Paige knew all of that, yet her insides were screaming. A postcard. Coincidence? Or had Thames’s left another clue for law enforcement that could never be used against him? No, not law enforcement, Paige specifically, since she was the one he’d been sending postcards to. Had he wanted to be sure that Paige recognized he was responsible for Lambert’s death? Her mind buzzed with theories.
Inside the truck, Sam’s cell phone rang. He activated the truck’s speaker and took the call as he drove down the Lamberts’ driveway.
“McKade,” Sam said.
It was the deputy director. As Sam spoke with the director, Paige paid no attention to their conversation.

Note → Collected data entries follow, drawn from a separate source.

-- ==== Sys2Proof/Tests/Slice0.lean ====
section
/-! SUPPORT. Tests: ill-formed terms that WellFormed refuses, decoding of words written out from the spec, single steps with results taken from
the spec, and for every statement a state and operands that meet its hypotheses. -/

open Sys2Proof Sys2Proof.Machine

namespace Sys2Proof.Tests

set_option Elab.async false

/-! ### A small machine: Operational, channel 0 Ready with 1 GiB, core 0 of the split pair 0 running at 0x1000 -/

/-- A Ready channel of 1 GiB at PA 0. -/
def chan0 : Channel :=
  { Reset.channel with st := 3, mode := 0#2, n := 1, pos := 0, base := 0, cap := 1, wm := 262144, agwm := 262144, gib := 1 }

/-- Registers of the running core. -/
def regs0 : Regs := Reset.regs.setCtx { Reset.ctx with pc := 0x1000#64 }

/-- A line whose first words are given, the rest unset. -/
def line (ws : List TW) : Line := Vector.ofFn (fun i => ws.getD i.val ⟨0#8, 0#64⟩)

/-- The machine with core 0 at given registers, the line at its pc in its L2. -/
def at' (r : Regs) : State :=
  let s := State.reset
  { s with
    dev := { s.dev with mode := 2 }, chans := setUnit s.chans 0 chan0
    fisin := { s.fisin with rdy0 := 0xFFFFFFFFFFFFFF#64, rdy1 := 0#64 }
    cores := setUnit s.cores 0 { Reset.core with run := .running, regs := r, l2 := [(0x40, ⟨.e, line [], 0⟩)], l2lru := lruUsed [] 0x40 0 4 }
    dir := [(0x40, .owned 0)] }

/-- The machine with registers written. -/
def with' (l : List (Reg × TW)) : State := at' (l.foldl (fun r e => r.write e.1 e.2) regs0)

/-- The machine with its context changed. -/
def inCtx (f : Ctx → Ctx) (l : List (Reg × TW)) : State := at' ((l.foldl (fun r e => r.write e.1 e.2) regs0).inCtx f)

/-- A fixnum, a raw word. -/
def fx (v : Word) : TW := ⟨0x01#8, v⟩
def rw (v : Word) : TW := ⟨0x05#8, v⟩

/-- What an execution answers, when it does not stop, and the state it leaves. -/
def does {α : Type} (m : Exec α) (s : State) : Option (α × State) :=
  match m.run s with
  | (.ok a, t) => some (a, t)
  | (.error _, _) => none

/-- The state after the words of row `i` are fetched. -/
def fetched (s : State) (c : CoreId) (i : Instr) : State := ((fetchInsn c (lenOf (insnOf i (s.ctx c)).word)).run s).2

/-- No checked pair holds a line until its verdict. -/
def unheld (s : State) : Bool := (List.finRange 24).all (fun p => (s.pair p).windows.all (fun w => decide (w.line = none)))

theorem unheld_sound {s : State} (h : unheld s = true) : ∀ p, ∀ w ∈ (s.pair p).windows, w.line = none := by
  intro p w hw
  have := List.all_eq_true.mp (List.all_eq_true.mp h p (List.mem_finRange p)) w hw
  simpa using this

/-- `State.Steady` as a check. -/
def steady (s : State) : Bool := s.alive && !s.chans.any (·.waits) && unheld s

theorem steady_sound {s : State} (h : steady s = true) : s.Steady := by
  simp only [steady, Bool.and_eq_true, Bool.not_eq_true'] at h
  exact ⟨h.1.1, h.1.2, unheld_sound h.2⟩
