-- ==== Sys2Proof/Machine/Script.lean ====
section
/-! DEFINITION. Host scripts: the statements and pseudo-instructions of the assembler syntax and the port accesses they
stand for (30_encoding.md R90 to R92). -/

namespace Sys2Proof.Machine

/-- The register names of the map (10_state.md R21). -/
inductive RegName where
  | cmd | status | src | dst | len | count | nblobs | outlen | nelem | bufsize
  deriving DecidableEq, Repr

/-- The word index of a register; its byte offset is four times it (10_state.md R21). -/
def slotOf : RegName → BitVec 4
  | .cmd => 0#4
  | .status => 1#4
  | .src => 2#4
  | .dst => 3#4
  | .len => 4#4
  | .count => 5#4
  | .nblobs => 6#4
  | .outlen => 7#4
  | .nelem => 8#4
  | .bufsize => 9#4

/-- One statement of a host script (30_encoding.md R91) or pseudo-instruction (R92). -/
inductive Statement where
  /-- `wr <REG>, <value>`. -/
  | wr (r : RegName) (v : Word)
  /-- `rd <REG>`. -/
  | rd (r : RegName)
  /-- `sb <addr>, <b0>, <b1>, ...`. -/
  | sb (addr : Nat) (bs : List Byte)
  /-- `lb <addr>, <n>`. -/
  | lb (addr n : Nat)
  /-- `<op>.<m>`. -/
  | op (i : Instr)
  /-- `cmd <value>`, any word. -/
  | cmd (v : Word)
  /-- `wait`. -/
  | wait
  /-- `run <op>.<m>`. -/
  | run (i : Instr)
  /-- `fill <addr>, <n>, <b>`. -/
  | fill (addr n : Nat) (b : Byte)
  /-- `check <v>`. -/
  | check (v : Word)
  deriving DecidableEq, Repr

/-- Byte writes at `a`, `a+1`, ... (30_encoding.md R91, `sb`). -/
def writeActions : Nat → List Byte → List HostAction
  | _, [] => []
  | a, b :: bs => .writeByte a b :: writeActions (a + 1) bs

/-- The port accesses a statement stands for (30_encoding.md R90 to R92). -/
def expandStatement : Statement → List HostAction
  | .wr r v => [.writeReg (slotOf r) v]
  | .rd r => [.readReg (slotOf r)]
  | .sb a bs => writeActions a bs
  | .lb a n => (List.range n).map fun k => .readByte (a + k)
  | .op i => [.writeReg (slotOf .cmd) (encode i)]
  | .cmd v => [.writeReg (slotOf .cmd) v]
  | .wait => [.wait]
  | .run i => [.writeReg (slotOf .cmd) (encode i), .wait]
  | .fill a n b => writeActions a (List.replicate n b)
  | .check v => [.check v]

/-- The port accesses of a whole script, one statement after the other. -/
def expandScript (p : List Statement) : List HostAction := p.flatMap expandStatement

end Sys2Proof.Machine
end

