/-- The attempt keeps a byte outside the destination, and its result does not depend on one outside the source. -/
theorem byteAt_attempt_memWrite (c : Command) (m : Mode) {l : Latch} {s : State} {a : Nat} (v : Byte)
    (hn : 0 < s.cfg.nElements)
    (hsrc : ¬ (l.src.toNat ≤ a ∧ a < l.src.toNat + srcSize c s.cfg l))
    (hdst : ¬ (l.dst.toNat ≤ a ∧ a < l.dst.toNat + dstSize c m s.cfg l)) (x : Nat) :
    (attempt c m l (memWrite a [v] s)).byteAt x = if x = a then v else (attempt c m l s).byteAt x := by
  by_cases hin : l.dst.toNat ≤ x ∧ x < l.dst.toNat + dstSize c m s.cfg l
  · have hne : x ≠ a := by
      rintro rfl
      exact hdst hin
    rw [if_neg hne]
    by_cases he : commandError c m s.cfg l = .none
    · have hv := valueError_of_success he
      have hres : resultBytes c m l (memWrite a [v] s) = resultBytes c m l s := by
        refine resultBytes_congr c m l s _ rfl fun y h1 h2 => ?_
        rw [byteAt_memWrite_singleton, if_neg (by omega)]
      rw [attempt_of_success (s := memWrite a [v] s) he, attempt_of_success he,
        byteAt_effectOf c m l (memWrite a [v] s) hn hv, byteAt_effectOf c m l s hn hv, hres, memWrite_cfg, if_pos hin,
        if_pos hin]
    · rw [attempt_of_failure (s := memWrite a [v] s) he, attempt_of_failure he, byteAt_memWrite_singleton, if_neg hne]
  · rw [byteAt_attempt_of_outside c m (s := memWrite a [v] s) hn hin, byteAt_attempt_of_outside c m hn hin,
      byteAt_memWrite_singleton]

theorem has_eq_false_iff (r : Range) (a : Nat) : r.has a = false ↔ ¬ (r.base ≤ a ∧ a < r.base + r.size) := by
  rw [← Bool.not_eq_true, has_iff]

/-! ## exec on a state changed in one field -/

theorem exec_withBuf {i : Instr} {s t : State} (m : Memory) (d : Nat) (h : exec i s = .next t) :
    ∃ t', exec i { s with buf := m, bufDraw := d } = .next t' ∧ t' = { t with buf := t'.buf, bufDraw := d } := by
  obtain ⟨l, hl, rfl⟩ := exec_attempt_cases h
  refine ⟨_, exec_eq_attempt i (s := { s with buf := m, bufDraw := d }) hl, ?_⟩
  rw [attempt_withBuf, settleHazard_withBuf]
  rfl

theorem bufDraw_of_exec {i : Instr} {s t : State} (h : exec i s = .next t) : t.bufDraw = s.bufDraw := by
  obtain ⟨l, -, rfl⟩ := exec_attempt_cases h
  simp

/-- The bytes after a command whose state had one byte outside both ranges changed. -/
theorem byteAt_exec_memWrite {i : Instr} {s t t' : State} {l : Latch} {a : Nat} {v : Byte} (hn : 0 < s.cfg.nElements)
    (hl : s.latch = some l) (hsrc : ¬ (l.src.toNat ≤ a ∧ a < l.src.toNat + srcSize (commandOf i) s.cfg l))
    (hdst : ¬ (l.dst.toNat ≤ a ∧ a < l.dst.toNat + dstSize (commandOf i) (modeOf i) s.cfg l))
    (h : exec i s = .next t) (h' : exec i (memWrite a [v] s) = .next t') (x : Nat) :
    t'.byteAt x = (memWrite a [v] t).byteAt x := by
  rw [exec_eq_attempt i hl] at h
  rw [exec_eq_attempt i (s := memWrite a [v] s) hl] at h'
  cases h
  cases h'
  have hx := byteAt_attempt_memWrite (commandOf i) (modeOf i) v hn hsrc hdst x
  rw [byteAt_memWrite_singleton, byteAt_complete, byteAt_complete]
  split at hx
  case isTrue heq =>
    subst heq
    rw [if_pos rfl]
    exact (byteAt_settleHazard_of_outside _ _ _ x ((has_eq_false_iff _ x).2 hsrc)
      ((has_eq_false_iff _ x).2 hdst)).trans hx
  case isFalse hne =>
    rw [if_neg hne]
    exact byteAt_settleHazard_congr _ _ (by simp) (by simp) (by simp) hx
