-- ==== Sys2Proof/Config.lean ====
section
/-! DEFINITION. The figures of the part that several chapters share (00_scope.md), and the FREE VALUES: constants
without a body for what the spec leaves open, so that a statement holds whatever the supervisor does there. -/

namespace Sys2Proof.Config

/-- Signal groups, live or not (00_scope.md; R1). -/
def groups : Nat := 24

/-- Output channels of the output map (00_scope.md). -/
def channels : Nat := 96

/-- Detector channels (00_scope.md). -/
def detectors : Nat := 48

/-- Preemption plans (00_scope.md). -/
def plans : Nat := 8

/-- Records of the station table (00_scope.md). -/
def stations : Nat := 32

/-- Entries the fault list can hold (R156). -/
def faultEntries : Nat := 32

/-- Frames the outgoing queue can hold (R185). -/
def queueFrames : Nat := 32

/-- Entries a branch's forward FIFO can hold (R120). -/
def fifoEntries : Nat := 4

/-- Plans the stack can hold (R93). -/
def stackDepth : Nat := 4

/-- Greatest value of the saturating 10 ms counts (R5). -/
def saturation : Nat := 65535

/-- FREE VALUE (log 10). What reading a word with three or more wrong bits gives (R168): none when it is found
uncorrectable, or the value it is corrected to. The arguments are the word as it was written and which of its 39
bits are wrong. -/
opaque manyWrongBits : Word → BitVec 39 → Option Word

/-- FREE VALUE (log 11). What a word of the store holds after a commit write that was cut or failed (R175): its
value and which of its 39 bits are wrong. The arguments are how many free values were drawn before and the word's
index. -/
opaque tornWord : Nat → Nat → Word × BitVec 39

/-- FREE VALUE (log 12). Whether the content of the lockout record can still be read after an erase that was cut or
failed (R61). -/
opaque eraseKeepsContent : Nat → Bool

/-- FREE VALUE (log 13). The count carried by the alarm of a fault that has no entry (R158, R163), by alarm number. -/
opaque unlistedCount : Half → Byte

/-- FREE VALUE (log 13). The action, by its place in the list of actions, carried by the alarm of the end of a fault
that has no entry. -/
opaque unlistedEndAction : Half → Fin 5

/-- FREE VALUE (log 13). The latched field of the alarm of the end of a fault that has no entry. -/
opaque unlistedEndLatched : Half → Bool

/-- FREE VALUE (log 14). The action, by its place in the list of actions, that a restored lockout record of kind
UNKNOWN carries (R45). -/
opaque restoredUnknownAction : Fin 5

end Sys2Proof.Config
end

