-- ==== Sys2Proof/Machine/Validation.lean ====
section
/-! DEFINITION. The validation checks V1 to V10 of a commit and of a load (R24, R84, R173). -/

namespace Sys2Proof.Machine

/-- A number lies within a range that includes both ends (00_scope.md, Values and ranges). -/
def within (lo hi n : Nat) : Bool := decide (lo ≤ n) && decide (n ≤ hi)

/-- V1: every field of the cabinet record within its range (10, section 10.1). -/
def cabinetValid (r : CabinetRec) : Bool :=
  within 1 65535 r.number.toNat && within 1 24 r.groupsInUse.toNat && within 2 20 r.supervision.toNat
    && within 5 50 r.warning.toNat && within 30 200 r.startUp.toNat && within 5 100 r.settle.toNat

/-- V2: every field of a group record within the range for the record's kind (01, section 1.2). The kinds are VEHICLE,
CYCLE, PEDESTRIAN, TRAM, LANE. -/
def groupValid (r : GroupRec) : Bool :=
  (match r.kind.toNat with
    | 0 => within 5 30 r.prepare.toNat && within 30 60 r.clear.toNat
    | 1 => within 5 30 r.prepare.toNat && within 30 60 r.clear.toNat
    | 2 => decide (r.prepare = 0) && within 0 300 r.clear.toNat
    | 3 => within 5 30 r.prepare.toNat && within 20 60 r.clear.toNat
    | 4 => decide (r.prepare = 0) && within 20 100 r.clear.toNat
    | _ => false)
    && within 10 1200 r.minGo.toNat && within 5 100 r.minStop.toNat && within 0 1 r.dark.toNat
    && (decide (r.redFail = 1) || decide (r.redFail = 5))

/-- V3 on row `i`: the flag agrees with the opposite entry's, the diagonal is clear, and a clear flag goes with an intergreen
of 0 (R24). A flag is 0 or 1 (log 21). Where the two flags of a pair disagree both rows fail, so that the reply names the lower one (log 22). -/
def conflictRowValid (t : TableSet) (i : Nat) : Bool :=
  (numbers Config.groups).all (fun j =>
    let e := t.entry i j
    within 0 1 e.conflict.toNat && decide (e.conflict = (t.entry j i).conflict)
      && (decide (i ≠ j) || decide (e.conflict = 0)) && (decide (e.conflict = 1) || decide (e.intergreen = 0)))

/-- V4 on record `i`: a used record has an address 1 to 32, a branch A to D and a role (log 21); its address is not that of
an earlier record, and at most seven earlier records name its branch (log 22). -/
def stationValid (t : TableSet) (i : Nat) : Bool :=
  let r := entryD t.stations i { }
  let earlier := (t.stations.take (i - 1)).filter StationRec.used
  !r.used || (within 1 32 r.address.toNat && within 0 3 r.branch.toNat && within 0 2 r.role.toNat
    && earlier.all (fun q => decide (q.address ≠ r.address))
    && decide ((earlier.filter (fun q => decide (q.branch = r.branch))).length < 8))

/-- A station with an address and a role stands in the station table (R173, V5 and V7). -/
def hasRole (t : TableSet) (address role : Nat) : Bool :=
  match t.station address with
  | some r => decide (r.role.toNat = role)
  | none => false

/-- V5 on channel `c`: a used record has its fields within range, its station stands in the table with the role OUTPUT, and no
earlier record uses its output (06, section 6.2; 07, section 7.1). A set of aspects has four members (log 21). -/
def channelValid (t : TableSet) (c : Nat) : Bool :=
  let r := t.output c
  !r.used || (within 1 32 r.station.toNat && within 1 16 r.output.toNat && within 1 24 r.group.toNat
    && within 0 15 r.lit.toNat && within 0 15 r.flash.toNat && within 0 1 r.redProving.toNat
    && within 20 2000 r.onThreshold.toNat && within 10 1000 r.offThreshold.toNat && within 5 100 r.lampOutQualifier.toNat
    && within 10 100 r.foreignQualifier.toNat && within 0 1 r.latch.toNat && hasRole t r.station.toNat 0
    && (t.outputs.take (c - 1)).all (fun q => decide (q.station ≠ r.station) || decide (q.output ≠ r.output)))

/-- V6 on group `g`: a live group has a red-proving channel, unless its red-fail action is REPORT. -/
def redProvingValid (t : TableSet) (g : Nat) : Bool :=
  !t.live g || decide ((t.group g).redFail = 1)
    || t.outputs.any (fun r => r.used && decide (r.group.toNat = g) && decide (r.redProving = 1))

/-- V7 on channel `c`: a used record has its fields within range, its station stands in the table with the role DETECTOR, and
no earlier record uses its input (08, section 8.1). -/
def detectorValid (t : TableSet) (c : Nat) : Bool :=
  let r := t.detector c
  !r.used || (within 1 32 r.station.toNat && within 1 16 r.input.toNat && within 0 1 r.kind.toNat
    && within 1 24 r.served.toNat && within 0 30 r.chatterLimit.toNat && within 0 2 r.faultDefault.toNat
    && hasRole t r.station.toNat 1
    && (t.detectors.take (c - 1)).all (fun q => decide (q.station ≠ r.station) || decide (q.input ≠ r.input)))

/-- V8 on channel `c`: the served group of a used DEMAND channel is live. -/
def demandValid (t : TableSet) (c : Nat) : Bool :=
  let r := t.detector c
  !(r.used && r.demand) || t.live r.served.toNat

/-- A plan record is checked by V9 and V10 unless it is disabled (R84, log 21). -/
def PlanRec.checked (r : PlanRec) : Bool := decide (r.enabled ≠ 0)

/-- V9 on plan `p`: the four requirements of R84. -/
def planSetsValid (t : TableSet) (p : Nat) : Bool :=
  let r := t.plan p
  !r.checked || (t.liveGroups.all (fun i => !member r.forcedGo i
      || t.liveGroups.all (fun j => !t.conflict i j || (!member r.forcedGo j && member r.forcedStop j)))
    && (numbers Config.groups).all (fun g => !(member r.forcedGo g && member r.forcedStop g))
    && (!r.remote || r.level))

/-- The source of a plan exists (R84): a PE line and REMOTE always, a detector channel when it is in use. -/
def sourceExists (t : TableSet) (r : PlanRec) : Bool :=
  if r.source.toNat < 6 then true
  else if r.source.toNat < 54 then (t.detector (r.source.toNat - 5)).used
  else decide (r.source = 54)

/-- V10 on plan `p`: every field within its range, and its source present (R84). -/
def planFieldsValid (t : TableSet) (p : Nat) : Bool :=
  let r := t.plan p
  !r.checked || (decide (r.enabled = 1) && within 0 54 r.source.toNat && within 0 1 r.sensitivity.toNat
    && within 0 900 r.maxDuration.toNat && sourceExists t r)

/-- Check V`check` on record `index` of its table (R173). -/
def checkRecord (t : TableSet) (check index : Nat) : Bool :=
  match check with
  | 1 => cabinetValid t.cabinet
  | 2 => groupValid (t.group index)
  | 3 => conflictRowValid t index
  | 4 => stationValid t index
  | 5 => channelValid t index
  | 6 => redProvingValid t index
  | 7 => detectorValid t index
  | 8 => demandValid t index
  | 9 => planSetsValid t index
  | 10 => planFieldsValid t index
  | _ => true

/-- The table whose records a check looks at (R173). -/
def checkTable : Nat → Nat
  | 1 => 1
  | 2 => 2
  | 3 => 3
  | 4 => 7
  | 5 => 4
  | 6 => 2
  | 7 => 5
  | 8 => 5
  | _ => 6

/-- The first failing check with the table and index of the first failing record, in the order of R173; none when V1 to V10
all hold. -/
def firstFailure (t : TableSet) : Option (Nat × Nat × Nat) :=
  (numbers 10).findSome? (fun check =>
    ((numbers (recordCount (checkTable check))).find? (fun i => !checkRecord t check i)).map
      (fun i => (check, checkTable check, i)))

/-- The set satisfies V1 to V10 (R166). -/
def TableSet.valid (t : TableSet) : Bool := (firstFailure t).isNone

end Sys2Proof.Machine
end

At the entrance to the estate, there were more camera crews than there had been when they’d arrived at the Lambert house. A few, maybe alerted now that she and Sam had been admitted into the house, ran toward Sam’s truck, but she and Sam were still cloaked in darkness, hidden from view, though not for much longer. It was almost dawn. Paige peered out at the predawn sky, terrified of what the new day would bring and her inability to stop whatever she feared was coming.
While she’d been lost in her thoughts, Sam had turned onto the road that took them to the office. Protesters were walking in a circle beneath the streetlights across from the Bureau building. One person stood apart from the gathering, filming the others. Paige went still, remembering how the activist, Dr. Prudence, had called on people to protest the injustice the FBI perpetrated on Thames. Paige could hear them through the closed window, above the hum of the air-conditioning.